AIM OF THE TASK
Your task is to reproduce exactly the lines that run from the beginning of the data through the line where "(∃ t, exec (.pcieLinkTrained" appears.

INFORMATION PROVIDED
* * * * *

/-- The host-interface reset and the link: PERST, FLR, a hot reset and a link-down reset end the rings, D3hot and the pause of
DMA, and accepted host commands complete to no ring; all but FLR take the link down. Recovery pauses DMA until the link has
trained, when result records that it held are written or dropped. In D3hot messages are held, and on the return to D0 each that
nothing else holds is sent. The model's choices in it: log 2, 52, 228. -/
def Obligations.TheHostInterfaceResetsAndPauses : Prop :=
  ∀ (s : State), s.power.tripped = false →
    (∀ c : Instr, (c = .pciePerstAssert ∧ s.hif.perst = false) ∨
        ((c = .functionLevelReset ∨ c = .hotReset ∨ c = .linkDownReset) ∧ s.pcieUp = true) →
      ∃ t, exec c s = .next t ∧ t.hif.cmdRings = [] ∧ t.hif.cplRings = [] ∧ t.hif.resRings = [] ∧ t.hif.d3hot = false ∧
        t.hif.dmaPaused = false ∧ t.hif.heldRecords = [] ∧ t.hif.perst = (if c = .pciePerstAssert then true else s.hif.perst) ∧
        (∀ d ∈ t.hif.accepted, d.fromList = false → d.ring = noPeer) ∧
        t.fld HIF_LINK_UP = (if c = .functionLevelReset then 1 else 0) ∧ t.fld HIF_STATUS_READY = s.fld HIF_STATUS_READY ∧
        (∀ k, hifKey k = true → k ∉ [HIF_STATUS.off, HIF_LINK.off, HIF_EMU_CTL.off] → Tab.look t.regs k = none) ∧
        (s.intake.inputDma = [] → s.boot.quotesHeld = [] → s.nv.programs = [] → s.mem.pool = [] → s.bit SEC_BOOT_CTL_BUSY = false →
          KeepsRest { s with hif := t.hif } t ∧
          ∀ k, hifKey k = false → k ∉ eventKeys → Tab.look t.regs k = Tab.look s.regs k)) ∧
    Gives .pciePerstDeassert s (s.setHif { s.hif with perst := false }) ∧
    (s.pcieUp = true → Gives .pcieLinkRecovery s (s.setHif { s.hif with dmaPaused := true })) ∧
    (∀ width gen, s.hif.perst = false → s.boot.fuseDone = true → s.boot.porst = true → s.bit ID_STRAPS_PCIE_MODE = false →
      (∃ t, exec (.pcieLinkTrained width gen) s = .next t ∧ t.hif.dmaPaused = false ∧ t.hif.heldRecords = [] ∧
        t.fld HIF_LINK_UP = 1 ∧ t.fld HIF_LINK_WIDTH = width % 64 ∧ t.fld HIF_LINK_GEN = gen % 16) ∧
      (s.hif.heldRecords = [] → s.boot.quotesHeld = [] → Gives (.pcieLinkTrained width gen) s ((((s.setHif { s.hif with dmaPaused := false }).setFld HIF_LINK_UP 1).setFld
        HIF_LINK_WIDTH width).setFld HIF_LINK_GEN gen))) ∧
    (s.pcieUp = true → Gives .d3hotEntry s (s.setHif { s.hif with d3hot := true })) ∧
    (s.hif.d3hot = true →
      ∃ t, exec .d0Return s = .next t ∧ t.hif.d3hot = false ∧
        (∀ v ∈ s.hif.msixPending, (s.setHif { s.hif with d3hot := false }).msixHeld v = false → Sends s t (.msix v)) ∧
        (∀ v ∈ s.hif.msixPending, (s.setHif { s.hif with d3hot := false }).msixHeld v = true → v ∈ t.hif.msixPending))

/-! ### The weight store at work (R225 to R230, R233, R238, R239, R243) -/

/-- Page programs and refreshes: the next sector of an image is decrypted and its program begins on a blank page; at its end the
page holds the data with its tag, or the verify has failed and the block is retired; a refresh takes a spare for its
block, and the program of its first page begins; each slab's table is written to both copies. ERASE_BATCH_START with one block waiting
opens a batch of it, and ERASE_DONE without a failure closes the batch with every block blank (R228 to R230). The model's
choices in it: log 37, 115, 240. -/
def Obligations.PagesAreProgrammedAndRefreshed : Prop :=
  ∀ (s : State), s.power.tripped = false →
    (∀ (zeros n i k bk : Nat) (p : NvProgram) (b : Bytes) (rounds : List (List Nat)), s.nvStarts = true → s.opsNow < s.planeOps →
      (s.nv.programs.find? fun q => s.canProgram q) = some p → p.source = 0 →
      nextSector (s.slotOf p.slot).manifest (s.slotOf p.slot).slabsDone.toNat 131073 p.next = some (n, i, k) →
      (let m := (s.slotOf p.slot).manifest
       let pl := s.place (manSlab m i) (s.sectorPage p.slot k)
       s.mapped pl.slab pl.plane pl.lblock = some bk → (s.block bk).erased = true → s.programmed bk = [] →
       s.pageAt bk pl.pg = none → zeros ≤ 8 →
       ∃ t o, exec (.pageProgramStart ⟨zeros, rounds⟩ (some b)) s = .next t ∧ t.nv.ops = s.nv.ops ++ [o] ∧ o.block = bk ∧
         o.page = manSlab m i * 2 ^ 17 + s.sectorPage p.slot k ∧ o.slot = some p.slot ∧
         o.data = words128 (xtsDecrypt p.key (manSlab m i * 131072 + k) (sliceZ b 0 4096)) ∧
         o.kind = (if manXo m then 2 else 1) ∧ t.nv.pages = s.nv.pages ∧ (∀ q ∈ t.nv.programs, q.slot = p.slot → q.next = n + 1) ∧
         (s.fld NVS_PROG_COUNT_COUNT < 2 ^ 48 - 1 → t.fld NVS_PROG_COUNT_COUNT = s.fld NVS_PROG_COUNT_COUNT + 1) ∧
         KeepsRest { s with nv := t.nv } t ∧ KeepsRegs [NVS_PROG_COUNT.off] s t)) ∧
    (∀ (zeros : Nat) (source : Option Bytes) (rounds : List (List Nat)) (c : BlockCopy) (pg : Nat), s.nvStarts = true →
      s.opsNow < s.planeOps → (∀ p ∈ s.nv.programs, s.canProgram p = false) →
      (s.nv.copies.find? fun c => s.copyReady c && s.bankFree c.dest) = some c → c.next = some pg →
      s.pageAt c.dest pg = none → zeros ≤ 8 →
      ∃ t o, exec (.pageProgramStart ⟨zeros, rounds⟩ source) s = .next t ∧ t.nv.ops = s.nv.ops ++ [o] ∧ o.block = c.dest ∧
        o.slot = c.slot ∧ t.nv.pages = s.nv.pages ∧
        (c.todo = [] → ∀ kind image data, c.target = some (pg, kind, image, data) → o.kind = kind ∧ o.image = image ∧ o.data = data) ∧
        (s.fld NVS_PROG_COUNT_COUNT < 2 ^ 48 - 1 → t.fld NVS_PROG_COUNT_COUNT = s.fld NVS_PROG_COUNT_COUNT + 1) ∧
        KeepsRest { s with nv := t.nv } t) ∧
    (∀ (flips : List Nat) (o : PageOp) (rest : List PageOp), s.nv.ops = o :: rest →
      let pl := s.place (o.page / 2 ^ 17) (o.page % 2 ^ 17)
      let page : Page := { words := o.data, tag := makeTag o.kind pl (s.nv.writeSeq + 1) o.image, partly := false }
      let x := decodePage (some page) pl flips
      ∃ t, exec (.pageProgramDone flips) s = .next t ∧ t.nv.ops = rest ∧ t.pageAt o.block pl.pg = some page ∧
        (x.fine = true ∧ x.bits ≤ 4 →
          (t.block o.block).erased = false ∧ (t.block o.block).state = (s.block o.block).state) ∧
        (x.fine = false ∨ 4 < x.bits → (t.block o.block).state = 3 ∧ t.fld NVS_STATUS_PROG_FAIL = 1 ∧
          t.fld NVS_STATUS_GROWN_BAD = 1)) ∧
    (∀ bk l why, s.nvStarts = true → s.nv.batch = none → s.nv.reErase = [(bk, l, why)] → s.nv.erases = [] → s.nv.programs = [] →
      s.opsNow < s.planeOps → s.planeBusy (keySp bk) = false → s.bankErasable bk = true → (s.block bk).erases < 50000 →
      ∃ t, exec .eraseBatchStart s = .next t ∧ t.nv.reErase = [] ∧ (t.block bk).erases = (s.block bk).erases + 1 ∧
        t.nv.batch = some { start := s.now, seq := s.nv.journalSeq + 1, entries := [(bk, l, why)] } ∧
        KeepsRest { s with nv := t.nv } t ∧ KeepsRegs [NVS_STATUS.off] s t) ∧
    (∀ b : Batch, s.nv.batch = some b → s.nvPhase = nvReady → s.nv.erases = [] →
      ∃ t, exec (.eraseDone []) s = .next t ∧ t.nv.batch = none ∧
        (∀ e ∈ b.entries, (t.block e.1).erased = true ∧ (t.block e.1).xo = false ∧ (t.block e.1).born = none ∧
          ∀ pg, pg < 128 → t.pageAt e.1 pg = none) ∧
        KeepsRest { s with nv := t.nv } t ∧ KeepsRegs [NVS_ERASE_COUNT.off] s t) ∧
    (∀ (r : RefreshReq) (k : Nat) (x : CopySenses), s.nvStarts = true → s.nv.refresh = none → s.opsNow < s.planeOps →
      s.refreshNext = some r → s.spareOf r.block = some k →
      (s.pagesBelow r.block 128 = [] →
        ∃ t, exec (.refreshStart x) s = .next t ∧ (∀ q ∈ t.nv.refreshQueue, q.block ≠ r.block) ∧
          KeepsRest { s with nv := t.nv } t) ∧
      (∀ pg rest, s.pagesBelow r.block 128 = pg :: rest → s.pageAt k pg = none → x.zeros ≤ 8 →
        (∀ c ∈ s.nv.copies, c.dest ≠ k) →
        ∃ t o, exec (.refreshStart x) s = .next t ∧ (∀ q ∈ t.nv.refreshQueue, q.block ≠ r.block) ∧
          t.nv.refresh = some { block := r.block, spare := k, logical := (s.block r.block).logical, mapped := false,
                                cause := r.cause } ∧
          t.nv.copies = s.nv.copies ++ [{ source := r.block, dest := k, logical := (s.block r.block).logical, todo := rest,
                                          target := none, slot := none }] ∧
          t.nv.ops = s.nv.ops ++ [o] ∧ o.block = k ∧ o.slot = none ∧ t.nv.pages = s.nv.pages ∧
          (s.fld NVS_PROG_COUNT_COUNT < 2 ^ 48 - 1 → t.fld NVS_PROG_COUNT_COUNT = s.fld NVS_PROG_COUNT_COUNT + 1) ∧
          KeepsRest { s with nv := t.nv } t)) ∧
    (s.nvStarts = true →
      ∃ t, exec .tableVersionWrite s = .next t ∧
        (∀ slab, slab < 64 → ∃ v, Tab.look t.nv.tablesA slab = some v ∧ Tab.look t.nv.tablesB slab = some v ∧
          v.valid = true ∧ v.seq = s.nv.tableSeq + slab + 1 ∧ v.journal = s.nv.journalSeq ∧
          v.blocks = Tab.keep s.savedBlocks fun k => keySlab k = slab) ∧
        KeepsRest { s with nv := { s.nv with
          tableSeq := s.nv.tableSeq + 64, tablesA := t.nv.tablesA, tablesB := t.nv.tablesB } } t ∧
        KeepsRegs [] s t)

* * * * *

TASK ANSWER
/-- The host-interface reset and the link: PERST, FLR, a hot reset and a link-down reset end the rings, D3hot and the pause of
DMA, and accepted host commands complete to no ring; all but FLR take the link down. Recovery pauses DMA until the link has
trained, when result records that it held are written or dropped. In D3hot messages are held, and on the return to D0 each that
nothing else holds is sent. The model's choices in it: log 2, 52, 228. -/
def Obligations.TheHostInterfaceResetsAndPauses : Prop :=
  ∀ (s : State), s.power.tripped = false →
    (∀ c : Instr, (c = .pciePerstAssert ∧ s.hif.perst = false) ∨
        ((c = .functionLevelReset ∨ c = .hotReset ∨ c = .linkDownReset) ∧ s.pcieUp = true) →
      ∃ t, exec c s = .next t ∧ t.hif.cmdRings = [] ∧ t.hif.cplRings = [] ∧ t.hif.resRings = [] ∧ t.hif.d3hot = false ∧
        t.hif.dmaPaused = false ∧ t.hif.heldRecords = [] ∧ t.hif.perst = (if c = .pciePerstAssert then true else s.hif.perst) ∧
        (∀ d ∈ t.hif.accepted, d.fromList = false → d.ring = noPeer) ∧
        t.fld HIF_LINK_UP = (if c = .functionLevelReset then 1 else 0) ∧ t.fld HIF_STATUS_READY = s.fld HIF_STATUS_READY ∧
        (∀ k, hifKey k = true → k ∉ [HIF_STATUS.off, HIF_LINK.off, HIF_EMU_CTL.off] → Tab.look t.regs k = none) ∧
        (s.intake.inputDma = [] → s.boot.quotesHeld = [] → s.nv.programs = [] → s.mem.pool = [] → s.bit SEC_BOOT_CTL_BUSY = false →
          KeepsRest { s with hif := t.hif } t ∧
          ∀ k, hifKey k = false → k ∉ eventKeys → Tab.look t.regs k = Tab.look s.regs k)) ∧
    Gives .pciePerstDeassert s (s.setHif { s.hif with perst := false }) ∧
    (s.pcieUp = true → Gives .pcieLinkRecovery s (s.setHif { s.hif with dmaPaused := true })) ∧
    (∀ width gen, s.hif.perst = false → s.boot.fuseDone = true → s.boot.porst = true → s.bit ID_STRAPS_PCIE_MODE = false →
      (∃ t, exec (.pcieLinkTrained width gen) s = .next t ∧ t.hif.dmaPaused = false ∧ t.hif.heldRecords = [] ∧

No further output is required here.